The Peak Cavern, also known as the Devil's Arse, is one of the four show caves in Castleton, Derbyshire, England. Peakshole Water flows through and out of the cave, which has the largest cave entrance in Britain.

Overview 

Unlike the other show caves in the area, Peak Cavern is almost entirely natural; the only artificial part of the cave was blasted to bypass a low tunnel that was only accessible by lying down on a boat. The cave system is the largest in the Peak District, and the main entrance is the largest cave entrance in Britain. Until 1915, the cave was home to some of Britain's last troglodytes, who lived in houses built inside the cave mouth and made a living from rope making, while the depths of the cave were known as a haven for bandits. In legend, it was where thieves' cant was created by a meeting between Cock Lorel, leader of the rogues, and Giles Hather, the King of the Gypsies.

Several passages lead from the entrance, known as "The Vestibule". The only one open to the public is "Lumbago Walk", named as traversing it requires most adults to stoop. The route continues through two main caverns, "The Great Cave" and "Roger Rain's House", and into a passage, "Pluto's Dining Room" – This is now the furthest point currently open to the public, but before 1990 the show cave extended almost twice its current length; down "The Devil's Staircase" to "Halfway House" along a raised bank path which crossed an underground stream known as "Inner Styx" via a series of four wooden bridges, under "Five Arches" to the junction of Buxton Water Sump. This section often floods in winter, and occasionally summer, which required regular clearing of debris and mending of the safety fences at the start of the tourist season in April (cave tours were not an all-year event until 1997). In the mid-1980s, there was a worldwide scare over the possible dangers of radon, a gas found to be present in this lower part of the cave and a potential issue for tour guides frequently exposed to it. This, along with the maintenance required, led to the Five Arches part of the tour being closed to the public in 1989, the same year that the BBC filmed The Chronicles of Narnia at this location. It can, however, still be accessed by cavers. There have since been efforts to return this area of cave to a more natural state by erasing the history of its show-cave past, removing the wooden bridges which had served generations of paying visitors.

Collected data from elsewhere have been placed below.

/-- TRACK (R295): contacts after a scan's candidates: who stays, who ends with UP, who goes DOWN, who waits. -/
def Mach.track (m : Mach) (d : Deltas) (cands : List Cand) : Mach :=
  let limit := m.get F.TCH_TRACK_DIST
  let ix := List.range cands.length
  let pos := (cands.zip ix).map fun e => (e.2, e.1.u, e.1.v)
  let pairs := matchAll limit 4096 (m.tch.contacts.map fun c => (c.slot, c.u, c.v)) pos
  -- 1: matches; a contact also stays present by its nearest node.
  let after := m.tch.contacts.map fun (c : Contact) =>
    match pairs.find? (fun p => p.1 = c.slot) with
    | some (_, j) =>
      match cands[j]? with
      | some k => m.place c k.u k.v k.strength k.area
      | none => c
    | none =>
      if m.staysPresent d c then
        let ctr := m.centroid d c.node
        m.place c ctr.1 ctr.2 (tGet d.dm 0 c.node).toNat (m.areaOf d c.node)
      else { c with missed := c.missed + 1 }
  -- 2: UP.
  let gone := after.filter fun c => m.get F.TCH_CTL_UP_CYCLES ≤ c.missed
  let kept := after.filter fun c => c.missed < m.get F.TCH_CTL_UP_CYCLES
  -- 4: candidates that wait, with the scanned cycles in a row they have been ones.
  let free := (cands.zip ix).filter fun e => !pairs.any fun p => p.2 = e.2
  let oldPos := (m.tch.pend.zip (List.range m.tch.pend.length)).map fun e => (e.2, e.1.u, e.1.v)
  let again := matchAll limit 4096 oldPos (free.map fun e => (e.2, e.1.u, e.1.v))
  let waiting := free.map fun e =>
    match again.find? (fun p => p.2 = e.2) with
    | some (i, _) => { e.1 with count := ((m.tch.pend[i]?).map (·.count)).getD 0 + 1 }
    | none => e.1
  let due := if m.on F.TCH_STATUS_NOISY then [] else waiting.filter fun c => m.get F.TCH_CTL_DOWN_CYCLES ≤ c.count
  let order := due.foldl (fun (l : List Cand) c =>
    let before := l.takeWhile fun o => decide (c.strength ≤ o.strength)
    before ++ [c] ++ l.drop before.length) []
  let slots := (List.range 10).filter fun s => !kept.any fun c => c.slot = s
  let downs := order.zip slots
  let (last, news) := downs.foldl (fun (a : Nat × List Contact) e =>
    let id := nextId ((kept ++ a.2).map (·.id)) 256 a.1
    let c : Contact := m.place { slot := e.2, id := id, u := 0, v := 0, x := 0, y := 0, edge := false, strength := 0,
                                 area := 0, missed := 0, downRaw := m.raw, stuck := false, stuckDue := false }
      e.1.u e.1.v e.1.strength e.1.area
    (id, a.2 ++ [c])) (m.tch.lastId, [])
  let left := order.drop slots.length
  let taken := downs.map Prod.fst
  -- 5: overflow. The first cycle in which one waits, since a cycle in which none did (R296).
  let over_ := !left.isEmpty
  let pend := waiting.filter fun c => !taken.contains c
  let m := m.setTch { m.tch with
    contacts := (kept.map fun (c : Contact) => { c with stuck := c.stuck || c.stuckDue, stuckDue := false }) ++ news,
    pend := pend, lastId := last, quietRaw := if cands.isEmpty && kept.isEmpty then m.tch.quietRaw else m.raw }
  let m := if over_ then
      let first := !m.on F.TCH_STATUS_OVERFLOW
      let m := m.putB F.TCH_STATUS_OVERFLOW true |>.count 233
      if !first then m
      else ((m.bump F.TCH_OVERFLOWS_COUNT).trouble F.TCH_TROUBLE_OVERFLOW).raise 308
    else m.putB F.TCH_STATUS_OVERFLOW false
  let bySlot := fun (l : List Contact) => (List.range 10).filterMap fun s => l.find? (fun c => c.slot = s)
  let ups := (bySlot gone).map fun c => m.contactReport c evUp
  let rest := (bySlot (kept ++ news)).map fun c =>
    m.contactReport { c with stuck := c.stuck || c.stuckDue }
      (if news.contains c then evDown else if c.stuckDue then evStuck else evMove)
  let m := (m.showContacts.ownCursor).sendReports (ups ++ rest)
  if (ups ++ rest).isEmpty then m.heartbeat else m

/-- The cycles of a self-test send only heartbeats (R304). -/
def Mach.testCycle (m : Mach) : Mach :=
  (m.setTch { m.tch with phase := 0, testLeft := m.tch.testLeft - 1 }).ownCursor.heartbeat

/-- SCAN_END (R295): a scan outside its window is dropped whole; otherwise cross-check or detection, then tracking. -/
def Mach.scanEnd (m : Mach) (s : ScanData) : Mach :=
  if m.tch.phase ≠ 2 then m
  else if 0 < m.tch.testLeft then m.testCycle
  else
    let out := (List.range 128).filter fun k => m.usedPin k && !m.on F.TCH_PIN_FAULT k &&
      (s.raws.getD k 0 < m.get F.TCH_TEST_LIMITS_OPEN_MIN || m.get F.TCH_TEST_LIMITS_SHORT_MAX < s.raws.getD k 0)
    if !out.isEmpty then m.dropScan false out
    else
      let m := (List.range 128).foldl (fun m k =>
        if m.usedPin k then m.put F.TCH_PIN_SELF_RAW (min 65535 (s.raws.getD k 0)) k else m) m
      let ns := m.gridNodes
      let m := m.setTch { m.tch with
        phase := 0, dropRun := 0, dropPins := [], live := ns.zip s.mutual_, livePin := (List.range 128).zip s.self_ }
      if m.tch.first then
        let m := m.crossCheck
        ((m.showNodes (m.deltas (m.get F.TCH_STATUS_FREQ))).ownCursor).heartbeat
      else
        let m := m.watchRegions
        let d := m.deltas (m.get F.TCH_STATUS_FREQ)
        let m := m.waterState d
        let (cands, rejects) := m.candidates d
        let m := (m.bump F.TCH_REJECTS_COUNT 0 rejects).count 229 rejects
        let m := m.track d cands
        (m.drifts d cands).showNodes d

/-- STUCK_CONTACT (R293): the contact's next report is STUCK, and it stays flagged. -/
def Mach.stuckContact (m : Mach) (slot : Nat) : Mach :=
  match m.tch.contacts.find? (fun c => c.slot = slot) with
  | none => m
  | some c =>
    if c.stuck || c.stuckDue || m.get F.TCH_HOLD_MINUTES = 0 then m
    else
      let m := m.setTch { m.tch with contacts := m.tch.contacts.map fun (x : Contact) =>
        if x.slot = slot then { x with stuckDue := true } else x }
      (m.putB F.TCH_CONTACT_0_STUCK true slot).trouble F.TCH_TROUBLE_STUCK |>.raise 310

/-! ### Self-test (R304) -/

/-- TCH_TEST.GO: the test waits for a second without contacts. -/
def Mach.touchTestGo (m : Mach) : Mach := (m.setTch { m.tch with testWanted := true }).putB F.TCH_TEST_GO true

/-- TCH_TEST_DONE, in PROVE or for a request. -/
def Mach.touchTestDone (m : Mach) (raws coupled : List Nat) : Mach :=
  let used := (List.range 128).filter m.usedPin
  let open_ := used.filter fun k => decide (raws.getD k 0 < m.get F.TCH_TEST_LIMITS_OPEN_MIN)
  let short := used.filter fun k => decide (m.get F.TCH_TEST_LIMITS_SHORT_MAX < raws.getD k 0 ∨ 65535 ≤ raws.getD k 0) ||
    coupled.contains k
  let bad := open_ ++ short
  let word := fun (l : List Nat) (w : Nat) => (l.filter fun k => k / 32 = w).foldl (fun a k => setBit a (k % 32)) 0
  let m := (List.range 4).foldl (fun m w =>
    m.put F.TCH_TEST_OPEN_PINS (word open_ w) w |>.put F.TCH_TEST_SHORT_PINS (word short w) w) m
  let m := used.foldl (fun m k => m.putB F.TCH_PIN_FAULT (bad.contains k) k) m
  let m := m.putB F.TCH_TEST_GO false |>.putB F.TCH_TEST_PASS bad.isEmpty |>.putB F.TCH_STATUS_DEGRADED (!bad.isEmpty)
  let m := m.setTch { m.tch with testWanted := false, testLeft := 0 }
  let m := m.raise 319
  if bad.isEmpty then m else (m.trouble F.TCH_TROUBLE_PIN_FAULT).raise 314

/-! ### Remote reports (R301) -/

/-- TCH_RX: the four words of a CONTACT flit. -/
def Mach.touchRx (m : Mach) (ws : List Nat) : Mach :=
  let w1 := ws.getD 1 0
  let w3 := ws.getD 3 0
  let good : Bool := decide (reportCrc (ws.getD 0 0) w1 (ws.getD 2 0) (w3 % 2 ^ 32) = bits w3 32 32)
  let m := m.chkUnit 12 good
  let src := bits w1 20 12
  let known := (List.range 8).find? fun o => m.on F.TCH_RX_0_VALID o && m.get F.TCH_RX_0_ORIGIN o = src
  let slot := known.orElse fun _ => (List.range 8).find? fun o => !m.on F.TCH_RX_0_VALID o
  match good, slot with
  | false, _ => ((m.bump F.TCH_RX_BAD_COUNT).count 235).trouble F.TCH_TROUBLE_RX_BAD
  | true, none => (m.bump F.TCH_RX_BAD_COUNT).count 235
  | true, some o =>
    let cyc := bits w1 0 16
    let step := (cyc + 65536 - m.get F.TCH_RX_0_CYCLE o) % 65536
    let m := if known.isSome ∧ step ≠ 1 ∧ step ≠ 0 then m.bump F.TCH_RX_1_GAPS o else m
    let m := m.putB F.TCH_RX_0_VALID true o |>.put F.TCH_RX_0_ORIGIN src o |>.put F.TCH_RX_0_CYCLE cyc o
    let x := tGet m.tch.origins { node := src, lastRaw := 0, held := [] } o
    let ev := bits w1 48 4
    let s := bits w1 52 4
    let held := if ev = evUp ∨ ev = evCancel then tDel x.held s else if ev = evNone then x.held else tIns x.held s ws
    let m := m.setTch { m.tch with origins := tIns m.tch.origins o { node := src, lastRaw := m.raw, held := held } }
    let cs := held.map fun e => (e.1, bits (e.2.getD 2 0) 48 16, bits (e.2.getD 2 0) 32 16, (e.2.getD 1 0).testBit 44)
    let m := m.setCursor src { sample := ws.getD 0 0, u := w3 % 2 ^ 32, contacts := cs }
    if ev = evNone then m else ((m.pushReport ws).raise 307).count 234

/-- TCH_RX_SILENT: a CANCEL report for every contact last seen active, with SAMPLE and U_STAMP of this node's wall time,
the rest as the contact's last report had it (log entry 34), and event 306 for each. -/
def Mach.touchRxSilent (m : Mach) (node : Nat) : Mach :=
  match (List.range 8).find? fun o => m.on F.TCH_RX_0_VALID o && m.get F.TCH_RX_0_ORIGIN o = node with
  | none => m
  | some o =>
    let x := tGet m.tch.origins { node := node, lastRaw := 0, held := [] } o
    let m := x.held.foldl (fun m e =>
      let w1 := e.2.getD 1 0
      let w2 := e.2.getD 2 0
      ((m.pushReport (reportWords m.now (bits w1 56 8) (bits w1 52 4) evCancel (bits w1 40 8) node (bits w1 0 16)
        (bits w2 48 16) (bits w2 32 16) (bits w2 16 16) (bits w2 8 8) m.uStamp)).raise 306).count 228) m
    let m := (m.setTch { m.tch with origins := tIns m.tch.origins o { x with held := [] } }).setRings node []
    (m.wr .TCH_RX_0 o 0 |>.wr .TCH_RX_1 o 0).trouble F.TCH_TROUBLE_RX_SILENT |>.raise 321

/-- The oldest report is popped; an empty FIFO gives 0. -/
def Mach.popReport (m : Mach) : List Nat × Mach :=
  match m.tch.reports with
  | [] => ([0, 0, 0, 0], m)
  | r :: rest => (r, (m.setTch { m.tch with reports := rest }).put F.TCH_REPORT_STATUS_COUNT rest.length)

/-! ### Starting, stopping (R306) and proximity (R305) -/

/-- Scanning stops: nothing is reported, and it resumes with the cross-check. -/
def Mach.touchStop (m : Mach) : Mach :=
  let m := m.setTch { m.tch with phase := 0, first := true, contacts := [], pend := [], regions := [], highCount := 0,
                                 freqNext := none, waterOut := 0, dropRun := 0, dropPins := [], testLeft := 0 }
  ((m.showContacts.setRings m.nodeId []).showRegions).put F.TCH_STATUS_STATE (if m.mode = .sleep then 3 else if m.mode = .prove then 1 else 0)
    |>.putB F.TCH_STATUS_OVERFLOW false |>.putB F.TCH_STATUS_WATER false |>.putB F.TCH_STATUS_NOISY false

/-- PROX_SAMPLE: whether a wake is requested. -/
def Mach.proxSample (m : Mach) (g count_ : Nat) : Bool × Mach :=
  let en := m.mode = .sleep && (m.get F.TCH_PROX_CFG_GROUP_EN).testBit g &&
    (List.range 128).any fun k => m.on F.TCH_PIN_PROX_EN k && m.get F.TCH_PIN_PROX_GROUP k = g
  if !en then (false, m)
  else
    let m := (m.put F.TCH_PROX_COUNT_COUNT count_ g).count 237
    let x := tGet m.tch.prox { base := none, run := 0 } g
    match x.base with
    | none => (false, m.setTch { m.tch with prox := tIns m.tch.prox g { base := some (64 * count_), run := 0 } })
    | some b =>
      -- A rise of more than THRESH hundredths of a percent above the baseline, which is kept in 1/64 counts.
      let rises := b * (10000 + m.get F.TCH_PROX_CFG_THRESH) < 64 * count_ * 10000
      let run := if rises then x.run + 1 else 0
      if m.get F.TCH_PROX_CFG_DEBOUNCE ≤ run then
        let was := (m.get F.TCH_PROX_STATUS_DETECT).testBit g
        let m := (m.setTch { m.tch with prox := tIns m.tch.prox g { x with run := run } }).put F.TCH_PROX_STATUS_DETECT
          (setBit (m.get F.TCH_PROX_STATUS_DETECT) g)
        (true, if was then m else m.raise (315 + g))
      else
        -- The group does not detect, so its baseline moves by 1/64 of the difference.
        let m := m.put F.TCH_PROX_STATUS_DETECT (clearBit (m.get F.TCH_PROX_STATUS_DETECT) g)
        (false, m.setTch { m.tch with prox := tIns m.tch.prox g { base := some (roundOpen (63 * b + 64 * count_) 64),
                                                                  run := run } })

end Sys2Proof.Machine
end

From Five Arches, several routes are open to cavers. The main path, to the right, leads to "Victoria Aven", a sizeable shaft and on to "Far Sump", through which lies the Far Sump Extension. This area was first explored in 1980, but difficult access limited discoveries until routes through from Speedwell Cavern and James Hall's Over Engine Mine were opened in 1996.  This permitted further exploration, and in 1999 Titan Shaft was discovered, at  the deepest pitch in Britain.

Name
Historically the cave was known as the Devil's Arse, under which name it is described in William Camden's Britannia of 1586:

The cavern was declared to be one of the Seven Wonders of the Peak by philosopher Thomas Hobbes in his 1636 book De Mirabilibus Pecci: Being The Wonders of the Peak in Darby-shire, Commonly called The Devil's Arse of Peak.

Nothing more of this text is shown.